### WHAT YOU HAVE TO DO
Only the lines below starting at the one containing "c f).out = s.out := rfl" and ending at the one containing "k f).ev = s.ev := rfl" belong in the answer, each copied exactly.

### SUPPLIED INFORMATION

□ □ □

/-- Bits 31:0 of a 48-bit counter. -/
def ctrLo (c : Ctr) : Word := BitVec.ofNat 32 c.n
/-- OVF and COUNT bits 47:32 (Table Grotto-19 and its like). -/
def ctrHi (c : Ctr) : Word := mkBit 31 c.ovf ||| mkFld 0 16 (c.n >>> 32)
/-- OVF and COUNT of a 31-bit counter. -/
def ctrNarrow (c : Ctr) : Word := mkBit 31 c.ovf ||| mkFld 0 31 c.n
/-- Low and high half of a 64-bit quantity. -/
def lo32 (n : Nat) : Word := BitVec.ofNat 32 n
/-- Bits 63:32 of a number. -/
def hi32 (n : Nat) : Word := BitVec.ofNat 32 (n >>> 32)

/-- The DEV block (Tables Scope-7 to -9). -/
def devRead (o : Nat) : Word :=
  match o with
  | 0x0 => mkFld 16 16 0x3A10 ||| mkFld 0 16 0x1F6B
  | 0x4 => mkFld 8 8 0x03 ||| mkFld 0 8 0xB0
  | 0x8 => mkBit 25 true ||| mkBit 24 true ||| mkFld 16 8 0x40 ||| mkFld 12 4 4 ||| mkFld 0 10 0x200
  | _ => 0

/-- LYS_TP_STAT (Table Lysata-27). -/
def ticketStat (t : Ticket) : Word :=
  mkFld 30 2 t.st ||| mkBit 29 t.sup ||| mkBit 28 t.hostc ||| mkBit 27 t.supc ||| mkFld 16 7 t.entries.length |||
  mkFld 0 16 t.num

/-- The entry that LYS_TP_RIDX names. -/
def ticketEntry (s : State) : Nat × Word := s.lys.ticket.entries.getD (s.regF 0x1_0114 0 6) (0, 0)

/-- What the PCI Express function presents as its identity (Table Queues-1), as the first words of its configuration space
stand in PCI Express (log 95): device and vendor ID, class code and revision ID, subsystem IDs. -/
def pciIdentity (s : State) : List Word :=
  [devRead 0, mkFld 8 24 0x12_0000 ||| mkFld 0 8 (fld (devRead 4) 0 8), s.pci.subsystem]

/-- The LYS block (Tables Lysata-12 to -31); a mailbox is the requester's own. -/
def lysRead (who : Nat) (s : State) (o : Nat) : Word :=
  let l := s.lys
  let box := tabGet ({} : Mailbox) l.boxes who
  let stored := s.reg (0x1_0000 + o)
  if 0x80 ≤ o ∧ o < 0x100 then
    let n := (o - 0x80) / 4
    stored ||| mkBit 27 (gclkPend s n) ||| mkFld 24 3 (s.levelOf n)
  else if 0x300 ≤ o ∧ o < 0x400 then box.words.getD ((o - 0x300) / 4) 0
  else match o with
    | 0x00 => statusHigh s
    | 0x0C => stored ||| mkBit 6 true
    | 0x10 => l.wakest.setWidth 32
    | 0x1C => lo32 l.tick
    | 0x20 => lo32 l.tbase
    | 0x24 => hi32 l.tbase
    | 0x34 => mkFld 24 8 (tjByte l.tj) ||| mkFld 16 8 l.sensor ||| mkFld 8 8 (tjByte l.tjMax)
    | 0x3C => mkFld 16 16 (min 65535 (windowAverage s)) ||| mkFld 0 16 (min 65535 (l.powers.headD 0))
    | 0x40 => stored ||| mkBit 31 (tabGet false l.locked 0)
    | 0x44 => stored ||| mkBit 31 (tabGet false l.locked 1)
    | 0x104 => ticketStat l.ticket
    | 0x110 => l.ticket.digest
    | 0x118 => lo32 (ticketEntry s).1
    | 0x11C => (ticketEntry s).2
    | 0x204 => mkBit 31 (box.busy || s.lys.restarting) ||| mkFld 28 3 box.status ||| mkFld 0 7 box.words.length
    | _ => stored
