-- ==== Sys2Proof/Machine/Clocks.lean ====
section
/-! DEFINITION. What happens while no command waits (log 40): one REFCLK cycle of 10 ns passes, or one always-on cycle
while REFCLK is absent. TBASE advances (R628, R629), the global clocks deliver their edges (R633 to R636) and what waits
for an endpoint goes in (R581, R733). -/

namespace Sys2Proof.Machine

/-- LYS_TBADJ.PPM; the shadow of a pair ignores its own (R629). -/
def tbPpm (s : State) : Int := if s.twn.role = 2 then 0 else (BitVec.ofNat 9 (s.regF 0x1_0028 0 9)).toInt

/-- ns of one cycle before any adjustment, and the fraction carried (R628). -/
def tbStep (s : State) : Nat × Nat :=
  if s.lys.refclk then (10, 0)
  else
    let f := s.lys.frac + 578125
    (30517 + f / 1000000, f % 1000000)

/-- TBASE advances by one cycle (R628), with an extra or an omitted 10 ns every 10^7 / |p| ns (R629). -/
def passTime (s : State) : State :=
  let (n, f) := tbStep s
  let p := tbPpm s
  let a := if p = 0 then 0 else s.lys.adj + n * p.natAbs
  let due := decide (10000000 ≤ a)
  let n' := if !due then n else if 0 < p then n + 10 else n - 10
  s.modLys fun l => { l with tbase := (l.tbase + n') % 2 ^ 64, frac := f, adj := if due then a - 10000000 else a }

/-- The edges of every global clock in this cycle, each with its time (the two FPLLs' periods on one scale), and the
phases afterwards. -/
def cycleEdges (s : State) : List (Nat × Nat) × List (Nat × Nat) :=
  (List.range 32).foldl (fun (es, ph) n =>
    if !clockRuns s n then (es, ph)
    else
      let p := fld (s.gclkOf n) 28 2
      let (l, phase) := edgesOf (s.fpllOf p) (fld (s.gclkOf n) 0 8) (s.levelOf n) (tabGet 0 ph n)
      (es ++ l.map fun m => (m * s.fpllOf (1 - p), n), tabSet 0 ph n phase)) ([], s.fab.phase)

/-- The distinct times of a list of edges, rising. -/
def edgeTimes (es : List (Nat × Nat)) : List Nat := es.foldl (fun l e => setAdd e.1 l) []

/-- Coincident edges of the cycle, less those that commands have brought already (log 3). -/
def passClocks (clks : List Nat) (s : State) : State :=
  let had := clks.filter fun n => tabGet 0 s.fab.early n != 0
  let s := s.modFab fun f => { f with early := had.foldl (fun t n => tabMod 0 t n (· - 1)) f.early }
  let left := clks.filter fun n => !had.contains n
  if left = [] then s else clockEdges left s

/-- The global clocks' edges of one cycle, in order of time. The fabric clocks run in P0 only (Table Lysata-5). -/
def passEdges (s : State) : State :=
  if !s.fab.released || !clocksRun s || !s.lys.refclk then s
  else
    let (es, ph) := cycleEdges s
    let s := s.modFab fun f => { f with phase := ph }
    forEach (edgeTimes es) (fun t s => passClocks ((es.filter fun e => e.1 == t).map (·.2)) s) s

/-- Endpoints with a landing buffer or a D-PHY port behind them. -/
def inputEndpoints (s : State) : List Nat :=
  s.pin.ports.foldl (fun l p => setAdd (s.regF (0xE_0300 + 4 * p.1) 0 10) l)
    (s.net.streams.foldl (fun l r => setAdd r.1 l) [])

/-- Beats that wait for their endpoint go in while the fabric runs (R581, R640, R733). -/
def passBeats (s : State) : State := if s.pstate != 0 then s else forEach (inputEndpoints s) drainInputs s

/-- One cycle with no command. -/
def idle (s : State) : State := passBeats (passEdges (passTime s))

end Sys2Proof.Machine
end

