-- ==== Sys2Proof/Machine/Step.lean ====
section
/-! DEFINITION. The step: the command at the front of the queue, or one idle cycle on an empty queue (log 40). -/

namespace Sys2Proof.Machine

/-- Take the command at the front of the queue and run it on the state with the queue's rest; on an empty queue a cycle
passes. -/
def step (s : State) : Host.Outcome State Fault Refusal :=
  match s.pending with
  | [] => .next (idle s)
  | c :: rest => exec c { s with pending := rest }

/-- The command that a word spells, put at the front of the queue; no row of the table gives bits, so no word spells
one. -/
def State.withFetchWord (s : State) (nbits w : Nat) : State :=
  match decodeTableWord nbits w with
  | some c => { s with pending := c :: s.pending }
  | none => s

end Sys2Proof.Machine
end

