/-- COMMIT makes a commit pending or ends it with NOFLASH; it starts in free sectors and occupies the flash, or ends with
NOSPACE; its end records DONE, the sequence and the repairs carried with 0x0E05; a sector that fails is retired with
0x0E07. A read of ECH_RDATA0 captures the record, one of ECH_CVAL_LO the counter's other half. (17_echo.md, Commits to
flash, 17_echo.md, Reading records) -/
def Obligations.CommitsToFlash : Prop :=
  ∀ (s : State) (who : Requester), s.twn.role = 0 →
  (commitsFlash s = true → s.ev.commit.pending = false → Completes (.echCommit who) s fun t =>
    t.ev = { s.ev with commit := { s.ev.commit with pending := true, repairOnly := false, auto := false } } ∧ OnlyChanges [.ev] s t) ∧
  (commitsFlash s = false → Completes (.echCommit who) s fun t =>
    t.ev.commit = { s.ev.commit with lastRes := 2 } ∧ Raised s t 0x0E06 [2] ∧ OnlyChanges events s t) ∧
  (commitMayStart s = true → s.ev.sectors ≠ [] → (∀ x ∈ s.ev.sectors, x.retired = false ∧ x.erases < 100000) →
    s.ev.ringState ≠ 2 → (repairEntries s).length ≤ 8192 →
    (ceilDiv (commitLength s s.ev.commit.repairOnly false) 65504 ≤ (freeSectors s).length → Completes .echoCommitStart s fun t =>
      t.ev.commit.writing = true ∧ t.ev.commit.pending = false ∧
      t.ev.commit.sectors = (freeSectors s).take (ceilDiv (commitLength s s.ev.commit.repairOnly false) 65504) ∧
      t.ev.commit.carriesLog = !s.ev.commit.repairOnly ∧ t.ev.commit.carriesRing = false ∧
      t.cfg.flashOps = s.cfg.flashOps + 1 ∧ OnlyChanges [.ev, .cfg, .out] s t) ∧
    ((freeSectors s).length < ceilDiv (commitLength s s.ev.commit.repairOnly false) 65504 → Completes .echoCommitStart s fun t =>
      t.ev.commit = { s.ev.commit with pending := false, stopped := false, lastRes := 3 } ∧ Raised s t 0x0E06 [3] ∧
      OnlyChanges events s t)) ∧
  (s.ev.commit.writing = true →
    (s.ev.commit.rearmLater = false → s.ev.commit.clearLater = false → Completes (.echoCommitEnd none) s fun t =>
      t.ev.commit.writing = false ∧ t.ev.commit.lastRes = 1 ∧ t.ev.commit.done = (s.ev.commit.done + 1) % 65536 ∧
      t.ev.cseq = (s.ev.cseq + 1) % 2 ^ 32 ∧ t.ev.usedSectors = s.ev.commit.sectors ∧
      t.fab.unrecorded = s.fab.unrecorded.filter (fun p => !s.ev.commit.cols.contains p) ∧
      Raised s t 0x0E05 [(s.ev.cseq + 1) % 2 ^ 32, s.ev.commit.sectors.length, b2n s.ev.commit.onlyRepair] ∧
      OnlyChanges (.cfg :: .fab :: .grt :: events) s t) ∧
    (∀ i : BitVec 12, i.toNat ∈ s.ev.commit.sectors → i.toNat < s.ev.sectors.length → Completes (.echoCommitEnd (some i)) s fun t =>
      (t.ev.sectors.getD i.toNat {}).retired = true ∧ Raised s t 0x0E07 [i.toNat, (s.ev.sectors.getD i.toNat {}).erases, 2] ∧
      OnlyChanges (.cfg :: events) s t)) ∧
  ((recordAt s).code ≠ 0 → Completes (.rdata0Read who) s fun t =>
    tabGet [] t.ev.capture (Requester.code who) =
      ((List.range 16).map fun k => ofLeBytes (((recordBytes (recordAt s)).drop (4 * k)).take 4)) ∧
    t.out = s.out ++ [.reply who 0xD_0040 (BitVec.ofNat 32 (ofLeBytes ((recordBytes (recordAt s)).take 4))) 0] ∧
    OnlyChanges [.ev, .out] s t) ∧
  (Completes (.cvalLoRead who) s fun t =>
    t.out = s.out ++ [.reply who 0xD_0038 (counterShown s).1 0] ∧
    findHalf t.captures (Requester.code who) 0xD_003C = some (counterShown s).2 ∧ OnlyChanges [.captures, .out] s t)
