@[simp] theorem State.modPci_pending (s : State) (f : Pcie → Pcie) : (s.modPci f).pending = s.pending := rfl
@[simp] theorem State.modPci_regs (s : State) (f : Pcie → Pcie) : (s.modPci f).regs = s.regs := rfl
@[simp] theorem State.modPci_captures (s : State) (f : Pcie → Pcie) : (s.modPci f).captures = s.captures := rfl
@[simp] theorem State.modPci_staged (s : State) (f : Pcie → Pcie) : (s.modPci f).staged = s.staged := rfl
@[simp] theorem State.modPci_ev (s : State) (f : Pcie → Pcie) : (s.modPci f).ev = s.ev := rfl
@[simp] theorem State.modPci_rst (s : State) (f : Pcie → Pcie) : (s.modPci f).rst = s.rst := rfl
@[simp] theorem State.modPci_fab (s : State) (f : Pcie → Pcie) : (s.modPci f).fab = s.fab := rfl
@[simp] theorem State.modPci_lib (s : State) (f : Pcie → Pcie) : (s.modPci f).lib = s.lib := rfl
@[simp] theorem State.modPci_integ (s : State) (f : Pcie → Pcie) : (s.modPci f).integ = s.integ := rfl
@[simp] theorem State.modPci_grt (s : State) (f : Pcie → Pcie) : (s.modPci f).grt = s.grt := rfl
@[simp] theorem State.modPci_que (s : State) (f : Pcie → Pcie) : (s.modPci f).que = s.que := rfl
@[simp] theorem State.modPci_arb (s : State) (f : Pcie → Pcie) : (s.modPci f).arb = s.arb := rfl
@[simp] theorem State.modPci_pci (s : State) (f : Pcie → Pcie) : (s.modPci f).pci = f s.pci := rfl
@[simp] theorem State.modPci_xlt (s : State) (f : Pcie → Pcie) : (s.modPci f).xlt = s.xlt := rfl
@[simp] theorem State.modPci_cry (s : State) (f : Pcie → Pcie) : (s.modPci f).cry = s.cry := rfl
@[simp] theorem State.modPci_cfg (s : State) (f : Pcie → Pcie) : (s.modPci f).cfg = s.cfg := rfl
@[simp] theorem State.modPci_gvl (s : State) (f : Pcie → Pcie) : (s.modPci f).gvl = s.gvl := rfl
@[simp] theorem State.modPci_net (s : State) (f : Pcie → Pcie) : (s.modPci f).net = s.net := rfl
@[simp] theorem State.modPci_twn (s : State) (f : Pcie → Pcie) : (s.modPci f).twn = s.twn := rfl
@[simp] theorem State.modPci_lys (s : State) (f : Pcie → Pcie) : (s.modPci f).lys = s.lys := rfl
@[simp] theorem State.modPci_pin (s : State) (f : Pcie → Pcie) : (s.modPci f).pin = s.pin := rfl
@[simp] theorem State.modPci_seed (s : State) (f : Pcie → Pcie) : (s.modPci f).seed = s.seed := rfl
@[simp] theorem State.modPci_out (s : State) (f : Pcie → Pcie) : (s.modPci f).out = s.out := rfl

@[simp] theorem State.modChm_pending (s : State) (c : Nat) (f : Chamber → Chamber) : (s.modChm c f).pending = s.pending := rfl
@[simp] theorem State.modChm_regs (s : State) (c : Nat) (f : Chamber → Chamber) : (s.modChm c f).regs = s.regs := rfl
@[simp] theorem State.modChm_captures (s : State) (c : Nat) (f : Chamber → Chamber) : (s.modChm c f).captures = s.captures := rfl
@[simp] theorem State.modChm_staged (s : State) (c : Nat) (f : Chamber → Chamber) : (s.modChm c f).staged = s.staged := rfl
@[simp] theorem State.modChm_ev (s : State) (c : Nat) (f : Chamber → Chamber) : (s.modChm c f).ev = s.ev := rfl
@[simp] theorem State.modChm_rst (s : State) (c : Nat) (f : Chamber → Chamber) : (s.modChm c f).rst = s.rst := rfl
@[simp] theorem State.modChm_lib (s : State) (c : Nat) (f : Chamber → Chamber) : (s.modChm c f).lib = s.lib := rfl
@[simp] theorem State.modChm_integ (s : State) (c : Nat) (f : Chamber → Chamber) : (s.modChm c f).integ = s.integ := rfl
@[simp] theorem State.modChm_grt (s : State) (c : Nat) (f : Chamber → Chamber) : (s.modChm c f).grt = s.grt := rfl
@[simp] theorem State.modChm_que (s : State) (c : Nat) (f : Chamber → Chamber) : (s.modChm c f).que = s.que := rfl
@[simp] theorem State.modChm_arb (s : State) (c : Nat) (f : Chamber → Chamber) : (s.modChm c f).arb = s.arb := rfl
@[simp] theorem State.modChm_pci (s : State) (c : Nat) (f : Chamber → Chamber) : (s.modChm c f).pci = s.pci := rfl
@[simp] theorem State.modChm_xlt (s : State) (c : Nat) (f : Chamber → Chamber) : (s.modChm c f).xlt = s.xlt := rfl
@[simp] theorem State.modChm_cry (s : State) (c : Nat) (f : Chamber → Chamber) : (s.modChm c f).cry = s.cry := rfl
@[simp] theorem State.modChm_cfg (s : State) (c : Nat) (f : Chamber → Chamber) : (s.modChm c f).cfg = s.cfg := rfl
@[simp] theorem State.modChm_gvl (s : State) (c : Nat) (f : Chamber → Chamber) : (s.modChm c f).gvl = s.gvl := rfl
@[simp] theorem State.modChm_net (s : State) (c : Nat) (f : Chamber → Chamber) : (s.modChm c f).net = s.net := rfl
@[simp] theorem State.modChm_twn (s : State) (c : Nat) (f : Chamber → Chamber) : (s.modChm c f).twn = s.twn := rfl
@[simp] theorem State.modChm_lys (s : State) (c : Nat) (f : Chamber → Chamber) : (s.modChm c f).lys = s.lys := rfl
@[simp] theorem State.modChm_pin (s : State) (c : Nat) (f : Chamber → Chamber) : (s.modChm c f).pin = s.pin := rfl
@[simp] theorem State.modChm_seed (s : State) (c : Nat) (f : Chamber → Chamber) : (s.modChm c f).seed = s.seed := rfl
@[simp] theorem State.modChm_out (s : State) (c : Nat) (f : Chamber → Chamber) : (s.modChm c f).out = s.out := rfl

@[simp] theorem State.modStrat_pending (s : State) (c k : Nat) (f : Stratum → Stratum) : (s.modStrat c k f).pending = s.pending := rfl
@[simp] theorem State.modStrat_regs (s : State) (c k : Nat) (f : Stratum → Stratum) : (s.modStrat c k f).regs = s.regs := rfl
@[simp] theorem State.modStrat_captures (s : State) (c k : Nat) (f : Stratum → Stratum) : (s.modStrat c k f).captures = s.captures := rfl
@[simp] theorem State.modStrat_staged (s : State) (c k : Nat) (f : Stratum → Stratum) : (s.modStrat c k f).staged = s.staged := rfl
@[simp] theorem State.modStrat_ev (s : State) (c k : Nat) (f : Stratum → Stratum) : (s.modStrat c k f).ev = s.ev := rfl
@[simp] theorem State.modStrat_rst (s : State) (c k : Nat) (f : Stratum → Stratum) : (s.modStrat c k f).rst = s.rst := rfl
@[simp] theorem State.modStrat_lib (s : State) (c k : Nat) (f : Stratum → Stratum) : (s.modStrat c k f).lib = s.lib := rfl
@[simp] theorem State.modStrat_integ (s : State) (c k : Nat) (f : Stratum → Stratum) : (s.modStrat c k f).integ = s.integ := rfl
@[simp] theorem State.modStrat_grt (s : State) (c k : Nat) (f : Stratum → Stratum) : (s.modStrat c k f).grt = s.grt := rfl
@[simp] theorem State.modStrat_que (s : State) (c k : Nat) (f : Stratum → Stratum) : (s.modStrat c k f).que = s.que := rfl
@[simp] theorem State.modStrat_arb (s : State) (c k : Nat) (f : Stratum → Stratum) : (s.modStrat c k f).arb = s.arb := rfl
@[simp] theorem State.modStrat_pci (s : State) (c k : Nat) (f : Stratum → Stratum) : (s.modStrat c k f).pci = s.pci := rfl
@[simp] theorem State.modStrat_xlt (s : State) (c k : Nat) (f : Stratum → Stratum) : (s.modStrat c k f).xlt = s.xlt := rfl
@[simp] theorem State.modStrat_cry (s : State) (c k : Nat) (f : Stratum → Stratum) : (s.modStrat c k f).cry = s.cry := rfl
@[simp] theorem State.modStrat_cfg (s : State) (c k : Nat) (f : Stratum → Stratum) : (s.modStrat c k f).cfg = s.cfg := rfl
@[simp] theorem State.modStrat_gvl (s : State) (c k : Nat) (f : Stratum → Stratum) : (s.modStrat c k f).gvl = s.gvl := rfl
@[simp] theorem State.modStrat_net (s : State) (c k : Nat) (f : Stratum → Stratum) : (s.modStrat c k f).net = s.net := rfl
@[simp] theorem State.modStrat_twn (s : State) (c k : Nat) (f : Stratum → Stratum) : (s.modStrat c k f).twn = s.twn := rfl
@[simp] theorem State.modStrat_lys (s : State) (c k : Nat) (f : Stratum → Stratum) : (s.modStrat c k f).lys = s.lys := rfl
@[simp] theorem State.modStrat_pin (s : State) (c k : Nat) (f : Stratum → Stratum) : (s.modStrat c k f).pin = s.pin := rfl
@[simp] theorem State.modStrat_seed (s : State) (c k : Nat) (f : Stratum → Stratum) : (s.modStrat c k f).seed = s.seed := rfl
@[simp] theorem State.modStrat_out (s : State) (c k : Nat) (f : Stratum → Stratum) : (s.modStrat c k f).out = s.out := rfl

□ □ □

### RESPONSE AREA
@[simp] theorem State.modChm_out (s : State) (c : Nat) (f : Chamber → Chamber) : (s.modChm c f).out = s.out := rfl

@[simp] theorem State.modStrat_pending (s : State) (c k : Nat) (f : Stratum → Stratum) : (s.modStrat c k f).pending = s.pending := rfl
@[simp] theorem State.modStrat_regs (s : State) (c k : Nat) (f : Stratum → Stratum) : (s.modStrat c k f).regs = s.regs := rfl
@[simp] theorem State.modStrat_captures (s : State) (c k : Nat) (f : Stratum → Stratum) : (s.modStrat c k f).captures = s.captures := rfl
@[simp] theorem State.modStrat_staged (s : State) (c k : Nat) (f : Stratum → Stratum) : (s.modStrat c k f).staged = s.staged := rfl
@[simp] theorem State.modStrat_ev (s : State) (c k : Nat) (f : Stratum → Stratum) : (s.modStrat c k f).ev = s.ev := rfl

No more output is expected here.